Center for Virology and Vaccine Research, Beth Israel Deaconess Medical Center

330 Brookline Avenue, E/CLS – 1047

Boston, MA 02215, USA

Tel.: +1 617 735 4485

Fax: +1 617 735 4566

e-mail: dbarouch@bidmc.harvard.edu

Summary

A global human immunodeficiency virus-1 (HIV-1) vaccine will have to elicit immune responses capable of providing protection against a tremendous diversity of HIV-1 variants. In this review, we first describe the current state of the HIV-1 vaccine field, outlining the immune responses that are desired in a global HIV-1 vaccine. In particular, we emphasize the likely importance of Env-specific neutralizing and non-neutralizing antibodies for protection against HIV-1 acquisition and the likely importance of effector Gag-specific T lymphocytes for virologic control. We then highlight four strategies for developing a global HIV-1 vaccine. The first approach is to design specific vaccines for each geographic region that include antigens tailor-made to match local circulating HIV-1 strains. The second approach is to design a vaccine that will elicit Env-specific antibodies capable of broadly neutralizing all HIV-1 subtypes.
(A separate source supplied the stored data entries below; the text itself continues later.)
-- ==== Sys2Proof/Syntax.lean ====
section
/-!
DEFINITION. The instruction set: one constructor per row of spec/opcode_table.json (27 rows, three formats), and the three
formats' encoded words (30_encoding.md R80).
-/

namespace Sys2Proof

/-- One constructor per row of the opcode table (30_encoding.md R82, R84, R92). The bit that NOP and CLEAR do not test is
kept as an operand, so that no bit of a command byte is lost (log 12). A host write carries the value written. -/
inductive Instr where
  /-- CMD `000x0000` (R181). -/
  | nop (untested : Bool)
  /-- CMD `000m0001`: m = MSGP, 1 when the host supplies a message buffer (R182). -/
  | start (msgp : Bool)
  /-- CMD `000x0010` (R183). -/
  | clear (untested : Bool)
  /-- PHASE 0: no micro-operation is selected (R195). -/
  | rest
  /-- PHASE 1 (R190). -/
  | check
  /-- PHASE 2 (R150). -/
  | init
  /-- PHASE 3 (R120). -/
  | cnt
  /-- PHASE 4 (R121). -/
  | bzero
  /-- PHASE 5 (R122). -/
  | bcopy
  /-- PHASE 6 (R123). -/
  | bmark
  /-- PHASE 7 (R124). -/
  | blen
  /-- PHASE 8 (R140). -/
  | wload
  /-- PHASE 9 (R141). -/
  | wexp
  /-- PHASE 10 (R151). -/
  | seed
  /-- PHASE 11 (R152). -/
  | round
  /-- PHASE 12 (R153). -/
  | accum
  /-- PHASE 13 (R125). -/
  | next
  /-- PHASE 14 (R170). -/
  | final
  /-- PHASE 15, reserved (R85). -/
  | reserved15
  /-- HACC 000: read CMD (R189). -/
  | rdcmd
  /-- HACC 001: read STATUS (R187). -/
  | rdstatus
  /-- HACC 010: read LEN (R186). -/
  | rdlen
  /-- HACC 011: read DIGEST (R188). -/
  | rddigest
  /-- HACC 100: write CMD, the byte is decoded as a command (R180). -/
  | wrcmd (c : BitVec 8)
  /-- HACC 101: write STATUS, ignored (R189). -/
  | wrstatus (v : BitVec 16)
  /-- HACC 110: write LEN (R185). -/
  | wrlen (v : BitVec 64)
  /-- HACC 111: write DIGEST, ignored (R189). -/
  | wrdigest (v : BitVec 256)
  deriving DecidableEq, Repr

/-- What a byte written to CMD selects (30_encoding.md R82, R83). -/
inductive Command where
  | nop (untested : Bool)
  | start (msgp : Bool)
  | clear (untested : Bool)
  /-- A byte that matches no row of the command map. -/
  | illegal (c : BitVec 8)
  deriving DecidableEq, Repr

/-- The three formats (30_encoding.md R80). Nothing in a pattern tells them apart: each lives in its own place. -/
inductive Format where
  | cmd
  | phase
  | hacc
  deriving DecidableEq, Repr

/-- An encoded word in its place: a command byte, the PHASE code, or a host access's tag with the value on its data lines
(ignored by a read; log 11). -/
inductive Coded where
  | cmd (c : BitVec 8)
  | phase (p : BitVec 4)
  | hacc (tag : BitVec 3) (data : BitVec 256)
  deriving DecidableEq, Repr

end Sys2Proof
end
The third approach is to design a vaccine that will elicit cellular immune responses that are focused on highly conserved HIV-1 sequences. The fourth approach is to design a vaccine to elicit highly diverse HIV-1-specific responses. Finally, we emphasize the importance of conducting clinical efficacy trials as the only way to determine which strategies will provide optimal protection against HIV-1 in humans.